= Your assignment =
The required answer is a copy of each line in the entries below that includes "downstream".

Content starts

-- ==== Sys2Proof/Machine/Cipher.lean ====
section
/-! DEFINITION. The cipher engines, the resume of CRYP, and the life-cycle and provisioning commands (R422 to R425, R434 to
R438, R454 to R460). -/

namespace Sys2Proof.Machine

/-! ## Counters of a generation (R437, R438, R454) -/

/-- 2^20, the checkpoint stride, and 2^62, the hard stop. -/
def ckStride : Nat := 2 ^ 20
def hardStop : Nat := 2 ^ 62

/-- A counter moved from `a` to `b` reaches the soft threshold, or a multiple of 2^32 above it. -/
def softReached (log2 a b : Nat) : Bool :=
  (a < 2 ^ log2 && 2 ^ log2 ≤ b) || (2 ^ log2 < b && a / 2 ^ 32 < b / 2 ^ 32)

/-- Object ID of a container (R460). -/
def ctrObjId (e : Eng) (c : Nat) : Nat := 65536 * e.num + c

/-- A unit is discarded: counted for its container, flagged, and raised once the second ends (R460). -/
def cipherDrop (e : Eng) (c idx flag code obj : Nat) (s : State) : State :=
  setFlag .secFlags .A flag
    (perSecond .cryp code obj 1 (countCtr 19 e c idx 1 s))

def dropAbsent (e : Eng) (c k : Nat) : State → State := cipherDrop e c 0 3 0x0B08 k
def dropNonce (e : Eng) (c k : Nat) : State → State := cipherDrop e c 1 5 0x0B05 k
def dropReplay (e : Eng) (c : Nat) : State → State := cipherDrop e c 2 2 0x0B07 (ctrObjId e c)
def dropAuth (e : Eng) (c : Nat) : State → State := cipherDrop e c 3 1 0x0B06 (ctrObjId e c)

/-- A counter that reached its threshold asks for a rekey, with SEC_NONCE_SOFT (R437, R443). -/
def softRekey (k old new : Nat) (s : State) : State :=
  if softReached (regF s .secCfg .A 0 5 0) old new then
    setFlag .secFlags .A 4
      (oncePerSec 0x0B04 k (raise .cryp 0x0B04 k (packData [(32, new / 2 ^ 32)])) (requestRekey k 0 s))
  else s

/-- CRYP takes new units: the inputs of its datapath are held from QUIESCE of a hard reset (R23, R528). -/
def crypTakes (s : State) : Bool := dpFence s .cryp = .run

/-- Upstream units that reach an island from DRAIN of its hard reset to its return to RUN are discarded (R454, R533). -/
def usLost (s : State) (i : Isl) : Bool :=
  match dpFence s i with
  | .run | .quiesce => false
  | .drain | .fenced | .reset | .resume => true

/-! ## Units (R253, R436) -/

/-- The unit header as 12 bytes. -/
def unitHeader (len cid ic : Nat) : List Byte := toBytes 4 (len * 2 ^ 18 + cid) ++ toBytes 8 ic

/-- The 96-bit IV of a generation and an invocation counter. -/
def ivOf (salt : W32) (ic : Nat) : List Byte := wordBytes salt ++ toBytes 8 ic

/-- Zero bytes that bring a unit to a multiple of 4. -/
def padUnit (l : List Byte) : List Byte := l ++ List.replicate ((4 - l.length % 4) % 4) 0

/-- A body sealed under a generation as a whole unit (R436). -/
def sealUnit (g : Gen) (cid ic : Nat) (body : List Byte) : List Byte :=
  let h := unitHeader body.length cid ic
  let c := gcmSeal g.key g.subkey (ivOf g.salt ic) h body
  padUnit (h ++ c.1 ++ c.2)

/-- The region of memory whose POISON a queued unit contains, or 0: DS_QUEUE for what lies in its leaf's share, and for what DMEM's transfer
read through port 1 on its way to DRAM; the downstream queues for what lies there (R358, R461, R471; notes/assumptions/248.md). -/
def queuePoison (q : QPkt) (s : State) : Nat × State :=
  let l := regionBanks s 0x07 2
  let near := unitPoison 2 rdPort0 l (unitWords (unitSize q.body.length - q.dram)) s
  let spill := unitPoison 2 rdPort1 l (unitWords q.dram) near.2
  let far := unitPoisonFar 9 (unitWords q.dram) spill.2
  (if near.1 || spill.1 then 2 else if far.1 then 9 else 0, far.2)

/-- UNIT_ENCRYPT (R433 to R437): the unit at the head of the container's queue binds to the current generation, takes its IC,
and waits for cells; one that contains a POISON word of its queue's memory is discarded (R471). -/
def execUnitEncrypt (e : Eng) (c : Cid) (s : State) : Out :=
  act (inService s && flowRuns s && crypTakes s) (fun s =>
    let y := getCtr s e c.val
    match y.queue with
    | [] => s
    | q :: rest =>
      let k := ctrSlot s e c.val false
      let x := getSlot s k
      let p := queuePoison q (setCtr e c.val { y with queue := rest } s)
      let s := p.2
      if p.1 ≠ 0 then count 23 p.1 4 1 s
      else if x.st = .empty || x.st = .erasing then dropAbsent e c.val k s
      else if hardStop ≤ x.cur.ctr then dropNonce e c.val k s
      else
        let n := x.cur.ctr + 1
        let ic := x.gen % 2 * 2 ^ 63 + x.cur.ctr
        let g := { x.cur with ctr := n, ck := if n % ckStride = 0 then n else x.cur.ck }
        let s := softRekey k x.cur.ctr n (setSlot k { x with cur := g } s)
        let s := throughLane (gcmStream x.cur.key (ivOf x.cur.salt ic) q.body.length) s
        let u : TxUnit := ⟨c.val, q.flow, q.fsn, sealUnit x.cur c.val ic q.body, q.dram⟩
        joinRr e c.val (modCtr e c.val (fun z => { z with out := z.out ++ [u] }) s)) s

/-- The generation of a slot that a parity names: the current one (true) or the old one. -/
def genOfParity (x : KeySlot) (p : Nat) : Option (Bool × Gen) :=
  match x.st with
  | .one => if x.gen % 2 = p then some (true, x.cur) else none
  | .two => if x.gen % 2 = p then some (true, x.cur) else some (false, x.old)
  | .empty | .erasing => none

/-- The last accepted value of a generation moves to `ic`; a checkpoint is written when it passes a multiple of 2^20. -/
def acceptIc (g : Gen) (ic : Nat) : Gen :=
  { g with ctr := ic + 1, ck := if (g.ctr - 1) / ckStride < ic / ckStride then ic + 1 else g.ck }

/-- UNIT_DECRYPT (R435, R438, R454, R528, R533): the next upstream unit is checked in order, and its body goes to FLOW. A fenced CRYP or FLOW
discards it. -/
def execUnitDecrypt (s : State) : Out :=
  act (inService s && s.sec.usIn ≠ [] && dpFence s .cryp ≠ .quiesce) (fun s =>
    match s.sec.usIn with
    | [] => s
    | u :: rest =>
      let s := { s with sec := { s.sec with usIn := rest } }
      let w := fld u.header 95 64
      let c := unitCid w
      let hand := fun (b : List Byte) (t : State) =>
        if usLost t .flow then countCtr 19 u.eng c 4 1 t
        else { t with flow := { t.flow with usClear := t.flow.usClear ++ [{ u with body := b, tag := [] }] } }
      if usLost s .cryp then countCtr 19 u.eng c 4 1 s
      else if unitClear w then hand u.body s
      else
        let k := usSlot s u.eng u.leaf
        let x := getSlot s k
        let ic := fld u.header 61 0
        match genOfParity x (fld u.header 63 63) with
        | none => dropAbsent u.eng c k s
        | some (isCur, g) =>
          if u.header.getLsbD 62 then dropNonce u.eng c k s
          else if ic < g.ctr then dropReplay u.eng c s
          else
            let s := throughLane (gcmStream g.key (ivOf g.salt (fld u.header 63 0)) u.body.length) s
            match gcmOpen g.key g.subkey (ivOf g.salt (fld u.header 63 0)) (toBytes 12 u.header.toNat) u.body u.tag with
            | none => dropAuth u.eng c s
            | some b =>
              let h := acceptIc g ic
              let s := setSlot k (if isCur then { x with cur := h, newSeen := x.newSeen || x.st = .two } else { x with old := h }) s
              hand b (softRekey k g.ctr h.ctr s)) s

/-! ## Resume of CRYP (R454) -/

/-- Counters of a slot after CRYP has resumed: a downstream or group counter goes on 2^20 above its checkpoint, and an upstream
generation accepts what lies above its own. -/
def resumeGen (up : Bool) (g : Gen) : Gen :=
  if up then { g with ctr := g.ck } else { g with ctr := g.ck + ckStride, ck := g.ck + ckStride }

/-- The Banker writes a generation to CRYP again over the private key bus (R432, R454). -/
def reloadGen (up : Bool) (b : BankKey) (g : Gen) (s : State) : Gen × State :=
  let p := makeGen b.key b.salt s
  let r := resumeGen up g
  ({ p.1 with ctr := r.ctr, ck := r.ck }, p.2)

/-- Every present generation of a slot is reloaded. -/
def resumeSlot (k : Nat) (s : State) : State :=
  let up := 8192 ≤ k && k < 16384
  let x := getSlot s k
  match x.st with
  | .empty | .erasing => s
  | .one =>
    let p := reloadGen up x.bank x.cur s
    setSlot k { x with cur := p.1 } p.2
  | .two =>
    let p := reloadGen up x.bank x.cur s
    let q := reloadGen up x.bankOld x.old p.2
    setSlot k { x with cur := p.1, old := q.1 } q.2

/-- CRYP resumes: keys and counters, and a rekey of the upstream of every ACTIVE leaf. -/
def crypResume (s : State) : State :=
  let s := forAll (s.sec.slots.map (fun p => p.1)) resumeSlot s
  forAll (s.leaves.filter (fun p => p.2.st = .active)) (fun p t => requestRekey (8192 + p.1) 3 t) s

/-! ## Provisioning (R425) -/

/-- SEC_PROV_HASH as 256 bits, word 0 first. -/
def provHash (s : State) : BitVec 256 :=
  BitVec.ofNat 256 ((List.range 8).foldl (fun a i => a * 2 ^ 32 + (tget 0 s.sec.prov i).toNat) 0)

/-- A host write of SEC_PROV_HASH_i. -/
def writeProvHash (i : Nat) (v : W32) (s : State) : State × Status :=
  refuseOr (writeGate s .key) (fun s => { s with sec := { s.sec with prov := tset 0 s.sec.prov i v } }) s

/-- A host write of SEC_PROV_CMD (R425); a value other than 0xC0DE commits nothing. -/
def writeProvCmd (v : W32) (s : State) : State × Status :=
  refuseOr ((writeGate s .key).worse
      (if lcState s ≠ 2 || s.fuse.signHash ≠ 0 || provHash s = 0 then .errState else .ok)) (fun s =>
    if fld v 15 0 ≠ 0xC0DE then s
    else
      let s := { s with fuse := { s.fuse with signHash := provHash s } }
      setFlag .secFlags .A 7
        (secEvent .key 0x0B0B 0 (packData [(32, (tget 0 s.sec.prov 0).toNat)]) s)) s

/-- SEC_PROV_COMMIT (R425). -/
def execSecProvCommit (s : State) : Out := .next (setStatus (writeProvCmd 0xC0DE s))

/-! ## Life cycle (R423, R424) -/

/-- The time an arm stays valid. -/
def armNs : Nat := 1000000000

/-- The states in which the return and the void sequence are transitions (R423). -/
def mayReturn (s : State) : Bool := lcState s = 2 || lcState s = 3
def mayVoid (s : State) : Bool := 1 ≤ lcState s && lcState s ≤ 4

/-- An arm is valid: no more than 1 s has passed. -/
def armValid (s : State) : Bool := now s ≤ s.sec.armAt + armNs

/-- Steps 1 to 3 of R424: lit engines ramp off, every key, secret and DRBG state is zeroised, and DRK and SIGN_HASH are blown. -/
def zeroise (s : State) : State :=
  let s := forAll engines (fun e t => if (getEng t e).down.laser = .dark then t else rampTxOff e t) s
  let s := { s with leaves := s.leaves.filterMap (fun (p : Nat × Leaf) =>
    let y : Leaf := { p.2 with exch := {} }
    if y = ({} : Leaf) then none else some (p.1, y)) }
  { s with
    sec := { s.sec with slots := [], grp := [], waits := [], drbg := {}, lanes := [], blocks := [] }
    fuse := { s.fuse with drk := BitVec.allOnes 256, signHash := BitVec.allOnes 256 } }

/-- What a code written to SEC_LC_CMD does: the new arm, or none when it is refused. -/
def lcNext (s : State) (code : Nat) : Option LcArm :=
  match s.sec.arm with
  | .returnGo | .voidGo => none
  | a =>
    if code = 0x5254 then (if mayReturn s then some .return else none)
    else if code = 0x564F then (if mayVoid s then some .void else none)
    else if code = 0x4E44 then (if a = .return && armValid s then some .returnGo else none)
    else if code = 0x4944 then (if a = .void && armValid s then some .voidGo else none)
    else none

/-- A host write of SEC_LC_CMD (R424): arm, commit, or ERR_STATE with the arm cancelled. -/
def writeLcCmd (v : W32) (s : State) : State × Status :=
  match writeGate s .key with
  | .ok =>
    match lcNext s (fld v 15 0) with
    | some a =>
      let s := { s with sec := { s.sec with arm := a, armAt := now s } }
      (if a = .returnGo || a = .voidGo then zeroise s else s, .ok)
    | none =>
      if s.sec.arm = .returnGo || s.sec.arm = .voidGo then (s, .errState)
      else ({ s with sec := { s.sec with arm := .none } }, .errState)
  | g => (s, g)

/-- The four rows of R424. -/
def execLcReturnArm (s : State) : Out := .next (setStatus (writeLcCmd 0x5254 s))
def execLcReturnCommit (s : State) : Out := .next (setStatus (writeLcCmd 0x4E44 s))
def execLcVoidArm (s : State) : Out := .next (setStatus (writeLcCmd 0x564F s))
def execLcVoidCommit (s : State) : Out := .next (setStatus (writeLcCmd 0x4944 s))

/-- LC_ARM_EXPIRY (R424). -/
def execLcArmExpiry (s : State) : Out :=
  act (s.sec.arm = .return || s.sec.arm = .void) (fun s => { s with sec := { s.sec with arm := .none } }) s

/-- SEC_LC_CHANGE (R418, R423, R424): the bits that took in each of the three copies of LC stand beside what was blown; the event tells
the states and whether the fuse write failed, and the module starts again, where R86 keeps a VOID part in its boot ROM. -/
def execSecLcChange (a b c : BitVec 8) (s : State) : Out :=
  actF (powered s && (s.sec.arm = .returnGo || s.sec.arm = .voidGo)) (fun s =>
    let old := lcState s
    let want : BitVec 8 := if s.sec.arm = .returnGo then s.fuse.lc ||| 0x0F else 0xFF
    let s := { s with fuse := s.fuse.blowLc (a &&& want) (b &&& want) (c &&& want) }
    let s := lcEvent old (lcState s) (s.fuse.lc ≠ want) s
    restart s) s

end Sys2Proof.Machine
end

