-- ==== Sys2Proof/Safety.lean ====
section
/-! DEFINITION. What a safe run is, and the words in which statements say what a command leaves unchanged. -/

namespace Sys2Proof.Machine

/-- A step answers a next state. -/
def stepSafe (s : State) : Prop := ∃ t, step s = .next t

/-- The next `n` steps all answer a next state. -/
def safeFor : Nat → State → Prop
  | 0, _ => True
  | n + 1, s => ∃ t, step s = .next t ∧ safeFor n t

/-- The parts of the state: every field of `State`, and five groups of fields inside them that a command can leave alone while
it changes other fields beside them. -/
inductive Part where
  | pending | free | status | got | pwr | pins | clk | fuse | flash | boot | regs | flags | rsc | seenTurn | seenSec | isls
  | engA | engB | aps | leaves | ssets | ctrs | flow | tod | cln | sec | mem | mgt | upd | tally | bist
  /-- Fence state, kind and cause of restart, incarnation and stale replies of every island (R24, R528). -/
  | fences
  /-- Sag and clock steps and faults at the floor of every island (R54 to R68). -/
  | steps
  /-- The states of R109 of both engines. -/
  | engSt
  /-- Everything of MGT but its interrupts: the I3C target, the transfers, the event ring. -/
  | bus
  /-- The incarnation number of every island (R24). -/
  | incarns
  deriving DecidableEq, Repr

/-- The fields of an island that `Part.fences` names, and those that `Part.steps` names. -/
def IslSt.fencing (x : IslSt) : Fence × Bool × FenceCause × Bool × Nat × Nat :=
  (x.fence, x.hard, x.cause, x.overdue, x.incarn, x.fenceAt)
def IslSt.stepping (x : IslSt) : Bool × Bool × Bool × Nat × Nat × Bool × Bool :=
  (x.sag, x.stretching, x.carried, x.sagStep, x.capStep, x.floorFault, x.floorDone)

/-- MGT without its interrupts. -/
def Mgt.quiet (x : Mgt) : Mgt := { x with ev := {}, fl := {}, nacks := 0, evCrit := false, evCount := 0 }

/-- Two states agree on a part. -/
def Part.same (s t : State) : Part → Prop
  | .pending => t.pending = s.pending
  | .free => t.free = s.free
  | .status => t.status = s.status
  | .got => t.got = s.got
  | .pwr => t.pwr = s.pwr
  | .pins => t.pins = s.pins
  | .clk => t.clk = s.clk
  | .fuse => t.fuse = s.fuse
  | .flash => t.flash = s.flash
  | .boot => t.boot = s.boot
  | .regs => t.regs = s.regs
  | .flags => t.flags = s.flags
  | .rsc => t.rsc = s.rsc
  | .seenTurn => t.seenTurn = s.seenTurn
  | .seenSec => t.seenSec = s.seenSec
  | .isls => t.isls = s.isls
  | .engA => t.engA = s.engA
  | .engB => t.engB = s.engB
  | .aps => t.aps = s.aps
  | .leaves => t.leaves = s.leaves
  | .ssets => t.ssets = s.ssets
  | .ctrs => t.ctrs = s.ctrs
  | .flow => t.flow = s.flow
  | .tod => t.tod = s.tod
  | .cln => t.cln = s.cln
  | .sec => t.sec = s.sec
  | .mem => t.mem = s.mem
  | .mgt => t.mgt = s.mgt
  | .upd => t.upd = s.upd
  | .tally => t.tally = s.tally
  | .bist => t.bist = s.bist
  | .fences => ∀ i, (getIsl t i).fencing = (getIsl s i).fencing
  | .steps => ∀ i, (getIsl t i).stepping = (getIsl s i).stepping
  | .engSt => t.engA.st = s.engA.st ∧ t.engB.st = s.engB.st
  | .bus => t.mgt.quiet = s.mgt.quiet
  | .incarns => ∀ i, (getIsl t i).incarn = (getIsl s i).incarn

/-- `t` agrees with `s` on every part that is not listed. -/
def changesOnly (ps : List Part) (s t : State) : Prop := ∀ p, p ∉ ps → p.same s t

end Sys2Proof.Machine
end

Content ends

= Response area =
read through port 1 on its way to DRAM; the downstream queues for what lies there (R358, R461, R471; notes/assumptions/248.md). -/
/-- Counters of a slot after CRYP has resumed: a downstream or group counter goes on 2^20 above its checkpoint, and an upstream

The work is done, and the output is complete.